Marden died in 1924 at the age of 74.

Wednesday, June 4, 2008

William Walker Atkinson - New Thought Movement

William Walker Atkinson - New Thought Movement
William Walker Atkinson (December 5, 1862 - November 22, 1932) was a very important and influential American figure in the early days of the New Thought Movement. He was an attorney, merchant, publisher, and author, as well as an occultist and an American pioneer of New Thought, which is in fact the title of a magazine he edited at one time. He is also known to have been the author of the pseudonymous works attributed to Theron Q. Dumont and Yogi Ramacharaka.

Atkinson's 1906 book Thought Vibration or the Law of Attraction in the Thought World, is associated with the thinking behind the recent phenomena surrounding the 2006 movie, The Secret.

Due in part to his intense personal secrecy and extensive use of pseudonyms, he is now largely forgotten, despite having obtained mention in past editions of Who's Who in America, Religious Leaders of America, and several similar publications -- and having written more than 100 books in the last 30 years of his life.

William Walker Atkinson was born in Baltimore, Maryland on December 5, 1862, to William and Emma Atkinson, both of whom were also born in Maryland. He began his working life as a grocer at 15 years old, probably helping his father. He married Margret Foster Black of Beverley, New Jersey, on October 1889 and they had two children. The first probably died young. The second later married and had two daughters.

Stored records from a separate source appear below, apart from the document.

/-- F21E: 0xFFE + 1 and 0xFFFF + 1. -/
theorem test_addIVx : (ran (exec (.addIVx 0x2#4) ((with1 0x2#4 1).setI 0xFFE#16))).reg VF = 0 ∧
    (ran (exec (.addIVx 0x2#4) ((with1 0x2#4 1).setI 0xFFFF#16))).I = 0 ∧
    (ran (exec (.addIVx 0x2#4) ((with1 0x2#4 1).setI 0xFFFF#16))).reg VF = 1 := by decide

/-- FF1E: VF is operand and flag. -/
theorem test_addIVx_vf : let t := ran (exec (.addIVx VF) ((with1 VF 0x20#8).setI 0x100#16)); t.I = 0x120#16 ∧ t.reg VF = 0 := by decide

/-- F029 with 0xFF: not masked. -/
theorem test_ldFVx : (ran (exec (.ldFVx 0x0#4) (with1 0x0#4 0xFF#8))).I = 0x4FB#16 := by decide

/-- F033: 254 at 0x300. -/
theorem test_ldBVx : (ran (exec (.ldBVx 0x0#4) ((with1 0x0#4 0xFE#8).setI 0x300#16))).M.readBytes 0x300 3 = [2, 5, 4] := by decide

/-- F033 at 0xFFE. -/
theorem test_ldBVx_out : fell (exec (.ldBVx 0x0#4) (State.reset.setI 0xFFE#16)) = some (.memoryAddressOutOfRange 0x200#16 0x1000) := by decide

/-- F155 stores two bytes, I unchanged. -/
theorem test_ldMemVx : let t := ran (exec (.ldMemVx 0x1#4) (((with2 0x0#4 0x12#8 0x1#4 0x34#8).setReg 0x2#4 0x56#8).setI 0x300#16))
    t.M.readBytes 0x300 3 = [0x12, 0x34, 0] ∧ t.I = 0x300#16 := by decide

/-- F355 at 0xFFD. -/
theorem test_ldMemVx_out : fell (exec (.ldMemVx 0x3#4) (State.reset.setI 0xFFD#16)) = some (.memoryAddressOutOfRange 0x200#16 0x1000) := by decide

/-- FF65 loads VF. -/
theorem test_ldVxMem : (ran (exec (.ldVxMem VF) ((State.reset.setM (State.reset.M.write 0x30F 0xAA#8)).setI 0x300#16))).reg VF = 0xAA#8 := by decide

/-- F065 at 0x1000. -/
theorem test_ldVxMem_out : fell (exec (.ldVxMem 0x0#4) (State.reset.setI 0x1000#16)) = some (.memoryAddressOutOfRange 0x200#16 0x1000) := by decide

/-- D011 at (0x45, 0x21): glyph row F0 lands on (5,1)..(8,1). -/
theorem test_drw_wrap : let t := ran (exec (.drw 0x0#4 0x1#4 0x1#4) (with2 0x0#4 0x45#8 0x1#4 0x21#8))
    t.FB = (((State.reset.FB.flip 5 1).flip 6 1).flip 7 1).flip 8 1 ∧ t.reg VF = 0 ∧ t.RD = true := by decide

/-- D011 over a lit (0,0). -/
theorem test_drw_collision : let t := ran (exec (.drw 0x0#4 0x1#4 0x1#4) { State.reset with FB := State.reset.FB.flip 0 0 })
    t.FB.pixel 0 0 = false ∧ t.FB.pixel 3 0 = true ∧ t.FB.pixel 4 0 = false ∧ t.reg VF = 1 := by decide

/-- E59E with key A down. -/
theorem test_skp : (ran (exec (.skp 0x5#4) ((pressed 0xA).setReg 0x5#4 0x0A#8))).pc = 0x204#16 := by decide

/-- E59E with V5 = 0x10. -/
theorem test_skp_bad : fell (exec (.skp 0x5#4) ((pressed 0).setReg 0x5#4 0x10#8)) = some (.keyIndexOutOfRange 0x200#16 0x10#8) := by decide

/-- E5A1 with key A up. -/
theorem test_sknp : (ran (exec (.sknp 0x5#4) (with1 0x5#4 0x0A#8))).pc = 0x204#16 := by decide

/-- F307. -/
theorem test_ldVxDt : (ran (exec (.ldVxDt 0x3#4) (State.reset.setDT 0x3C#8))).reg 0x3#4 = 0x3C#8 := by decide

/-- F20A with keys 7 and 9 down. -/
theorem test_ldVxK : let t := ran (exec (.ldVxK 0x2#4) { pressed 9 with KEY := (pressed 9).KEY.set 7 true }); t.reg 0x2#4 = 7 ∧ t.pc = 0x202#16 := by decide

/-- F20A with no key down. -/
theorem test_ldVxK_wait : (ran (exec (.ldVxK 0x2#4) (State.reset.setPc 0x300#16))).pc = 0x300#16 := by decide

/-- F115. -/
theorem test_ldDtVx : (ran (exec (.ldDtVx 0x1#4) (with1 0x1#4 3))).DT = 3 := by decide

/-- F118. -/
theorem test_ldStVx : (ran (exec (.ldStVx 0x1#4) (with1 0x1#4 0x10#8))).ST = 0x10#8 := by decide

/-! ### The fetch and the host operations (spec/95_test_vectors.md) -/

/-- 6001 at 0xFFF and at 0x1000 is out of range, at 0xFFE it runs. -/
theorem test_fetch_bounds :
    fell (step (State.reset.setPc 0xFFF#16)) = some (.memoryAddressOutOfRange 0xFFF#16 0xFFF) ∧
    fell (step (State.reset.setPc 0x1000#16)) = some (.memoryAddressOutOfRange 0x1000#16 0x1000) ∧
    (ran (step ((State.reset.setPc 0xFFE#16).withFetchWord 16 0x6001))).pc = 0x1000#16 := by decide

/-- From reset the placed instruction is the next to run (log 8): 6005 gives V0 = 5 (source example E2). -/
theorem test_place_and_step :
    (ran (step (State.reset.withFetchWord 16 0x6005))).reg 0x0#4 = 5 ∧
    fell (step (State.reset.withFetchWord 16 0x8128)) = some (.unimplementedOpcode 0x200#16 0x8128#16) := by decide

/-- tickTimers at DT = 1, ST = 0 and at DT = 0, ST = 0xFF. -/
theorem test_tick :
    (State.reset.setDT 1).tickTimers.DT = 0 ∧ (State.reset.setDT 1).tickTimers.ST = 0 ∧
    (State.reset.setST 0xFF#8).tickTimers.DT = 0 ∧ (State.reset.setST 0xFF#8).tickTimers.ST = 0xFE#8 := by decide

/-- loadProgram of no bytes: the first step fetches 0x0000. -/
theorem test_empty_rom :
    (runHost [.loadProgram [], .step 0] none).1 = [.done, .error (.unimplementedOpcode 0x200#16 0x0000#16)] := by decide

/-- setKeyDown(16) is refused; before a reset nothing runs. -/
theorem test_host_refusals :
    perform (.setKeyDown 16) (some State.reset) = (.refused (.hostKeyIndexOutOfRange 16), some State.reset) ∧
    perform (.step 0) none = (.error .beforeFirstReset, none) := by decide

/-! ### Witnesses: for every statement with hypotheses, values that meet them -/

theorem witness_EncodeOfDecode : decode 0x8124#16 = .ok (.addReg 0x1#4 0x2#4) := by decide

theorem witness_DecoderAgreesWithOpcodeMap :
    (∃ r ∈ opcodeTable, r.accepts 0xF1FF#16 = false) ∧ (∀ r ∈ opcodeTable, r.accepts 0xF1FF#16 = false) ∧
    ∃ r ∈ opcodeTable, r.accepts 0xF165#16 = true := by decide

theorem witness_OpcodeRowsDisjoint :
    ∃ r ∈ opcodeTable, ∃ r' ∈ opcodeTable, r.accepts 0x8126#16 = true ∧ r'.accepts 0x8126#16 = true := by decide

theorem witness_IllegalWordsRaise :
    (State.reset.withFetchWord 16 0x812F).fetch = .ok 0x812F#16 ∧ legalWord 0x812F#16 = false :=
  ⟨State.withFetchWord_fetch _ _ _ (by decide), by decide⟩

/-- At the highest pc a fetch accepts. -/
theorem witness_StepRunsDecodedInstruction :
    let s := (State.reset.setPc 4094#16).withFetchWord 16 0xA2F0
    s.pc.toNat ≤ 4094 ∧
      decode (u16 ((s.M.read s.pc.toNat).toNat * 256 + (s.M.read (s.pc.toNat + 1)).toNat)) = .ok (.ldI 0x2F0#12) := by decide

theorem witness_FetchErrorsComeFirst :
    4094 < (State.reset.setPc 4095#16).pc.toNat ∧
    (let s := (State.reset.setPc 4094#16).withFetchWord 16 0x5121
     s.pc.toNat ≤ 4094 ∧ (0x5121#16 = u16 ((s.M.read s.pc.toNat).toNat * 256 + (s.M.read (s.pc.toNat + 1)).toNat)) ∧
      decode 0x5121#16 = .error (.unimplementedOpcode 0x5121#16)) := by decide

theorem witness_RetResult :
    State.reset.SP.val = 0 ∧ (stacked 1 0#16).SP.val = (0 : Fin 16).val + 1 ∧
    (stacked 16 0#16).SP.val = (15 : Fin 16).val + 1 := by decide

theorem witness_JpResult : State.reset.pc.toNat = (0x200#12 : Addr12).toNat := by decide

theorem witness_CallResult :
    (stacked 16 0#16).SP.val = 16 ∧ State.reset.SP.val = (0 : Fin 16).val ∧ (stacked 15 0#16).SP.val = (15 : Fin 16).val := by
  decide

theorem witness_ReturnResumesAfterCall : (stacked 15 0x202#16).SP.val < 16 := by decide

/-- X other than F, in AddRegisterResult, SubtractResult, ReverseSubtractResult and ShiftResult. -/
theorem witness_result_register : (0xE#4 : RegIdx) ≠ VF := by decide

theorem witness_RandomResult : (0x0F#8 : Byte).getLsbD 4 = false := by decide

theorem witness_FlagProducersLeaveFlag :
    producesFlag (.addReg 0x1#4 0x2#4) = true ∧
      exec (.addReg 0x1#4 0x2#4) State.reset = .next (ran (exec (.addReg 0x1#4 0x2#4) State.reset)) :=
  ⟨rfl, rfl⟩

theorem witness_DecimalStoreResult :
    0xFFF < (State.reset.setI 0xFFE#16).I.toNat + 2 ∧ (State.reset.setI 0xFFD#16).I.toNat + 2 ≤ 0xFFF := by decide

/-- Also for RegisterLoadResult and StoreThenLoadRestoresRegisters: both sides of the bound with X = F. -/
theorem witness_RegisterStoreResult :
    0xFFF < (State.reset.setI 0xFF1#16).I.toNat + (0xF#4 : RegIdx).toNat ∧
    (State.reset.setI 0xFF0#16).I.toNat + (0xF#4 : RegIdx).toNat ≤ 0xFFF ∧
    (0x0#4 : RegIdx).toNat ≤ (0x0#4 : RegIdx).toNat := by decide

theorem witness_RegisterLoadResult : (0x0#4 : RegIdx).toNat < (0x1#4 : RegIdx).toNat := by decide

theorem witness_StoreThenLoadRestoresRegisters :
    let s := (with2 0x0#4 0x12#8 0x1#4 0x34#8).setI 0x300#16
    let t := ran (exec (.ldMemVx 0x1#4) s)
    s.I.toNat + (0x1#4 : RegIdx).toNat ≤ 0xFFF ∧ (t.setReg 0x0#4 0).M = t.M ∧ (t.setReg 0x0#4 0).I = s.I := by decide

theorem witness_StoredBytesAreFetched :
    1 ≤ (0x1#4 : RegIdx).toNat ∧ (State.reset.setI 0xFFE#16).I.toNat + (0x1#4 : RegIdx).toNat ≤ 0xFFF := by decide

/-- The three ranges of DrawResult at their boundaries (N = 0 at any I; the last byte at 0xFFF; one byte beyond), and a pixel
no bit of a sprite lands on. -/
theorem witness_DrawResult :
    (0x0#4 : Nibble).toNat = 0 ∧
    (State.reset.setI 0xFF1#16).I.toNat + (0xF#4 : Nibble).toNat - 1 ≤ 0xFFF ∧
    (0 < (0x2#4 : Nibble).toNat ∧ 0xFFF < (State.reset.setI 0xFFF#16).I.toNat + (0x2#4 : Nibble).toNat - 1) ∧
    (∀ col < 8, ∀ r < 5, ¬ ((8 : Fin 64).val = (0 + col) % 64 ∧ (0 : Fin 32).val = (0 + r) % 32)) := by decide

theorem witness_DrawTwiceRestoresScreen :
    let s := State.reset
    let t := ran (exec (.drw 0x0#4 0x1#4 0x5#4) s)
    exec (.drw 0x0#4 0x1#4 0x5#4) s = .next t ∧ t.FB = t.FB ∧ t.M = s.M ∧ t.I = s.I ∧
      t.reg 0x0#4 = s.reg 0x0#4 ∧ t.reg 0x1#4 = s.reg 0x1#4 ∧
      exec (.drw 0x0#4 0x1#4 0x5#4) t = .next (ran (exec (.drw 0x0#4 0x1#4 0x5#4) t)) :=
  ⟨rfl, rfl, rfl, rfl, rfl, rfl, rfl⟩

Atkinson pursued a business career from 1882 onwards and in 1894 he was admitted as an attorney to the Bar of Pennsylvania. While he gained much material success in his profession as a lawyer, the stress and over-strain eventually took its toll, and during this time he experienced a complete physical and mental breakdown, and financial disaster. He looked for healing and in the late 1880s he found it with New Thought. From mental and physical wreck and financial ruin, he wrought perfect health, mental vigor and material prosperity, which he attributed to the application of the principles of New Thought.

Some time after his healing, Atkinson began to write articles on the truths he felt he had discovered, which were then known as Mental Science. In 1889, an article by him entitled "A Mental Science Catechism," appeared in Charles Fillmore's new periodical, Modern Thought.

By the early 1890s Chicago had become a major centre for New Thought, mainly through the work of Emma Curtis Hopkins, and Atkinson decided to move there. Once in the city, he became an active promoter of the movement as an editor and author. He was responsible for publishing the magazines Suggestion (1900-1901), New Thought (1901-1905) and Advanced Thought (1906 - 1916).

In 1900 Atkinson worked as an associate editor of Suggestion, a New Thought Journal, and wrote his probable first book, Thought-Force in Business and Everyday Life, being a series of lessons in personal magnetism, psychic influence, thought-force, concentration, will-power, and practical mental science.

He then met Sydney Flower, a well-known New Thought publisher and businessman, and teamed up with him. In December, 1901 he assumed editorship of Flower's popular New Thought magazine, a post which he held until 1905. During these years he built for himself an enduring place in the hearts of its readers. Article after article flowed from his pen. Meanwhile he also founded his own Psychic Club and the so-called "Atkinson School of Mental Science". Both were located in the same building as Flower's Psychic Research and New Thought Publishing Company.